WHAT THE TASK ASKS: Below is a set of records. Repeat all of them exactly.

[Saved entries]
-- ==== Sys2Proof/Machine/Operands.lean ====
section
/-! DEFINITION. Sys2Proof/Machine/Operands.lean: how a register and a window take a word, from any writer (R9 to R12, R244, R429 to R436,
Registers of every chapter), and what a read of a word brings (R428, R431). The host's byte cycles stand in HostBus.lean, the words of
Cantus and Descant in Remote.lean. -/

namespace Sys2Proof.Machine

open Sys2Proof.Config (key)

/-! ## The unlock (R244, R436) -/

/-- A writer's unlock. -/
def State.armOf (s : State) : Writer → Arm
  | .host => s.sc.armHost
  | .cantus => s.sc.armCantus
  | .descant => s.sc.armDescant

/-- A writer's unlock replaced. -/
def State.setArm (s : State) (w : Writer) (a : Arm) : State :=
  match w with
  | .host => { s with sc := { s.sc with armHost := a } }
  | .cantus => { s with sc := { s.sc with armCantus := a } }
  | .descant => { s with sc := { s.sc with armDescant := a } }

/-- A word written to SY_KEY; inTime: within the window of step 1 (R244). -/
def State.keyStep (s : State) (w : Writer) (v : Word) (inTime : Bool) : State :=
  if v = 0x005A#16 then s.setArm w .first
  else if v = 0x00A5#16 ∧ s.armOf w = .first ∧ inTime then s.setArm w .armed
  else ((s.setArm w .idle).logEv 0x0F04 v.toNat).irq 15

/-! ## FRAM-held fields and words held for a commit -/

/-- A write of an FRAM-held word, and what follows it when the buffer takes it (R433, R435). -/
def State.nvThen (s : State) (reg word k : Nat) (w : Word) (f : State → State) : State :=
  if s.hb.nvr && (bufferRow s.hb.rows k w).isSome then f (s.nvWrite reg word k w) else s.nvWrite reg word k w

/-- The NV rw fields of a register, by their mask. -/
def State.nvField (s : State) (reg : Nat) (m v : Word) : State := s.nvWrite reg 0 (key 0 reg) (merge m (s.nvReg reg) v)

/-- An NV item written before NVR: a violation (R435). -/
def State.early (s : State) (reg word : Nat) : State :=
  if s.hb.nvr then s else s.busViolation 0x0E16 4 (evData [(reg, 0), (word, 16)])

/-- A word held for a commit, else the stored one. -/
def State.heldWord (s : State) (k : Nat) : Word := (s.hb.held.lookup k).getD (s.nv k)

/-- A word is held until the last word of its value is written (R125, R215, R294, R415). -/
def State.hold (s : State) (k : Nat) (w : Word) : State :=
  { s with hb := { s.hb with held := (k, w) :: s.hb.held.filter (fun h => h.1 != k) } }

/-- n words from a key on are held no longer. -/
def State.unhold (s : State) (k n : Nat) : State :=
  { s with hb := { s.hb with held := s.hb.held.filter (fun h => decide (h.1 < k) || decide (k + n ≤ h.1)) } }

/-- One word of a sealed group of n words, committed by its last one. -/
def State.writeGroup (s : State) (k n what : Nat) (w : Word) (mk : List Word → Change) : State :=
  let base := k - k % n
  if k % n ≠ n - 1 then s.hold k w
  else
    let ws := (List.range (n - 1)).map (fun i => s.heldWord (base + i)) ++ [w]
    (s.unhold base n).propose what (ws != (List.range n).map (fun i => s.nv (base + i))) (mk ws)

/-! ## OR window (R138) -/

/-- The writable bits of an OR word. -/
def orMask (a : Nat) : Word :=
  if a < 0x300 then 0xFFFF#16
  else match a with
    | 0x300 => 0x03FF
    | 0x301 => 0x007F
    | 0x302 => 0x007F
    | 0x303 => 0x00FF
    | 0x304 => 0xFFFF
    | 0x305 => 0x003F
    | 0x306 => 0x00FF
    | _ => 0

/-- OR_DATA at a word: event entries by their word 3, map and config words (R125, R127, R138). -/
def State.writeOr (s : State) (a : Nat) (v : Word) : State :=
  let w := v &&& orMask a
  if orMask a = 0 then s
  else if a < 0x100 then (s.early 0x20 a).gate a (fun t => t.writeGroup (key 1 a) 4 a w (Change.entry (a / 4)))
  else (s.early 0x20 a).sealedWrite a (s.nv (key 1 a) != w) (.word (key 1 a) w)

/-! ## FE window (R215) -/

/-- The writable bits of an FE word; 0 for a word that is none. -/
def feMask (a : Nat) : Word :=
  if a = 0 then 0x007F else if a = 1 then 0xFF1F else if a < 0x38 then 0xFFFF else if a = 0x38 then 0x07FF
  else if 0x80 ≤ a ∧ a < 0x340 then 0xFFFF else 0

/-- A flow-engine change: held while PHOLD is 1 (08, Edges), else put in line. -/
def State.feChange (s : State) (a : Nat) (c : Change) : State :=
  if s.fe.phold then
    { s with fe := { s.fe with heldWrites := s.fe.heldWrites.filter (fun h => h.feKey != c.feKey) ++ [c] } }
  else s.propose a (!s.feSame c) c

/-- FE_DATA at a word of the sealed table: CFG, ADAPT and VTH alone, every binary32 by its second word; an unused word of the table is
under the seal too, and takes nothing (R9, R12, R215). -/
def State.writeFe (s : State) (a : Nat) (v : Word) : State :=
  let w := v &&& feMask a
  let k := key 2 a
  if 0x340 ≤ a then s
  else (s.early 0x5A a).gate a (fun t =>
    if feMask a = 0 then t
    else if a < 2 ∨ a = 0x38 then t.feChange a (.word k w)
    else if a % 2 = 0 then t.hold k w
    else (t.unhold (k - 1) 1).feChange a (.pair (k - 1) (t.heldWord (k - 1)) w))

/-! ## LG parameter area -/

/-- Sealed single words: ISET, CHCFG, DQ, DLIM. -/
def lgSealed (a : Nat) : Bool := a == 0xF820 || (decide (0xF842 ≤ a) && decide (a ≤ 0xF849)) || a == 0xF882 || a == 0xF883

REPLY:
-- ==== Sys2Proof/Machine/Operands.lean ====
section
/-! DEFINITION. Sys2Proof/Machine/Operands.lean: how a register and a window take a word, from any writer (R9 to R12, R244, R429 to R436,
Registers of every chapter), and what a read of a word brings (R428, R431). The host's byte cycles stand in HostBus.lean, the words of
Cantus and Descant in Remote.lean. -/

namespace Sys2Proof.Machine

open Sys2Proof.Config (key)

/-! ## The unlock (R244, R436) -/

/-- A writer's unlock. -/
def State.armOf (s : State) : Writer → Arm
  | .host => s.sc.armHost
  | .cantus => s.sc.armCantus
  | .descant => s.sc.armDescant

/-- A writer's unlock replaced. -/
def State.setArm (s : State) (w : Writer) (a : Arm) : State :=
  match w with
  | .host => { s with sc := { s.sc with armHost := a } }
  | .cantus => { s with sc := { s.sc with armCantus := a } }
  | .descant => { s with sc := { s.sc with armDescant := a } }

/-- A word written to SY_KEY; inTime: within the window of step 1 (R244). -/
def State.keyStep (s : State) (w : Writer) (v : Word) (inTime : Bool) : State :=
  if v = 0x005A#16 then s.setArm w .first
  else if v = 0x00A5#16 ∧ s.armOf w = .first ∧ inTime then s.setArm w .armed
  else ((s.setArm w .idle).logEv 0x0F04 v.toNat).irq 15

/-! ## FRAM-held fields and words held for a commit -/

/-- A write of an FRAM-held word, and what follows it when the buffer takes it (R433, R435). -/
def State.nvThen (s : State) (reg word k : Nat) (w : Word) (f : State → State) : State :=
  if s.hb.nvr && (bufferRow s.hb.rows k w).isSome then f (s.nvWrite reg word k w) else s.nvWrite reg word k w

/-- The NV rw fields of a register, by their mask. -/
def State.nvField (s : State) (reg : Nat) (m v : Word) : State := s.nvWrite reg 0 (key 0 reg) (merge m (s.nvReg reg) v)

/-- An NV item written before NVR: a violation (R435). -/
def State.early (s : State) (reg word : Nat) : State :=
  if s.hb.nvr then s else s.busViolation 0x0E16 4 (evData [(reg, 0), (word, 16)])

/-- A word held for a commit, else the stored one. -/
def State.heldWord (s : State) (k : Nat) : Word := (s.hb.held.lookup k).getD (s.nv k)

/-- A word is held until the last word of its value is written (R125, R215, R294, R415). -/
def State.hold (s : State) (k : Nat) (w : Word) : State :=
  { s with hb := { s.hb with held := (k, w) :: s.hb.held.filter (fun h => h.1 != k) } }

/-- n words from a key on are held no longer. -/
def State.unhold (s : State) (k n : Nat) : State :=
  { s with hb := { s.hb with held := s.hb.held.filter (fun h => decide (h.1 < k) || decide (k + n ≤ h.1)) } }

/-- One word of a sealed group of n words, committed by its last one. -/
def State.writeGroup (s : State) (k n what : Nat) (w : Word) (mk : List Word → Change) : State :=
  let base := k - k % n
  if k % n ≠ n - 1 then s.hold k w
  else
    let ws := (List.range (n - 1)).map (fun i => s.heldWord (base + i)) ++ [w]
    (s.unhold base n).propose what (ws != (List.range n).map (fun i => s.nv (base + i))) (mk ws)

/-! ## OR window (R138) -/

/-- The writable bits of an OR word. -/
def orMask (a : Nat) : Word :=
  if a < 0x300 then 0xFFFF#16
  else match a with
    | 0x300 => 0x03FF
    | 0x301 => 0x007F
    | 0x302 => 0x007F
    | 0x303 => 0x00FF
    | 0x304 => 0xFFFF
    | 0x305 => 0x003F
    | 0x306 => 0x00FF
    | _ => 0

/-- OR_DATA at a word: event entries by their word 3, map and config words (R125, R127, R138). -/
def State.writeOr (s : State) (a : Nat) (v : Word) : State :=
  let w := v &&& orMask a
  if orMask a = 0 then s
  else if a < 0x100 then (s.early 0x20 a).gate a (fun t => t.writeGroup (key 1 a) 4 a w (Change.entry (a / 4)))
  else (s.early 0x20 a).sealedWrite a (s.nv (key 1 a) != w) (.word (key 1 a) w)

/-! ## FE window (R215) -/

/-- The writable bits of an FE word; 0 for a word that is none. -/
def feMask (a : Nat) : Word :=
  if a = 0 then 0x007F else if a = 1 then 0xFF1F else if a < 0x38 then 0xFFFF else if a = 0x38 then 0x07FF
  else if 0x80 ≤ a ∧ a < 0x340 then 0xFFFF else 0

/-- A flow-engine change: held while PHOLD is 1 (08, Edges), else put in line. -/
def State.feChange (s : State) (a : Nat) (c : Change) : State :=
  if s.fe.phold then
    { s with fe := { s.fe with heldWrites := s.fe.heldWrites.filter (fun h => h.feKey != c.feKey) ++ [c] } }
  else s.propose a (!s.feSame c) c

/-- FE_DATA at a word of the sealed table: CFG, ADAPT and VTH alone, every binary32 by its second word; an unused word of the table is
under the seal too, and takes nothing (R9, R12, R215). -/
def State.writeFe (s : State) (a : Nat) (v : Word) : State :=
  let w := v &&& feMask a
  let k := key 2 a
  if 0x340 ≤ a then s
  else (s.early 0x5A a).gate a (fun t =>
    if feMask a = 0 then t
    else if a < 2 ∨ a = 0x38 then t.feChange a (.word k w)
    else if a % 2 = 0 then t.hold k w
    else (t.unhold (k - 1) 1).feChange a (.pair (k - 1) (t.heldWord (k - 1)) w))

/-! ## LG parameter area -/

/-- Sealed single words: ISET, CHCFG, DQ, DLIM. -/
def lgSealed (a : Nat) : Bool := a == 0xF820 || (decide (0xF842 ≤ a) && decide (a ≤ 0xF849)) || a == 0xF882 || a == 0xF883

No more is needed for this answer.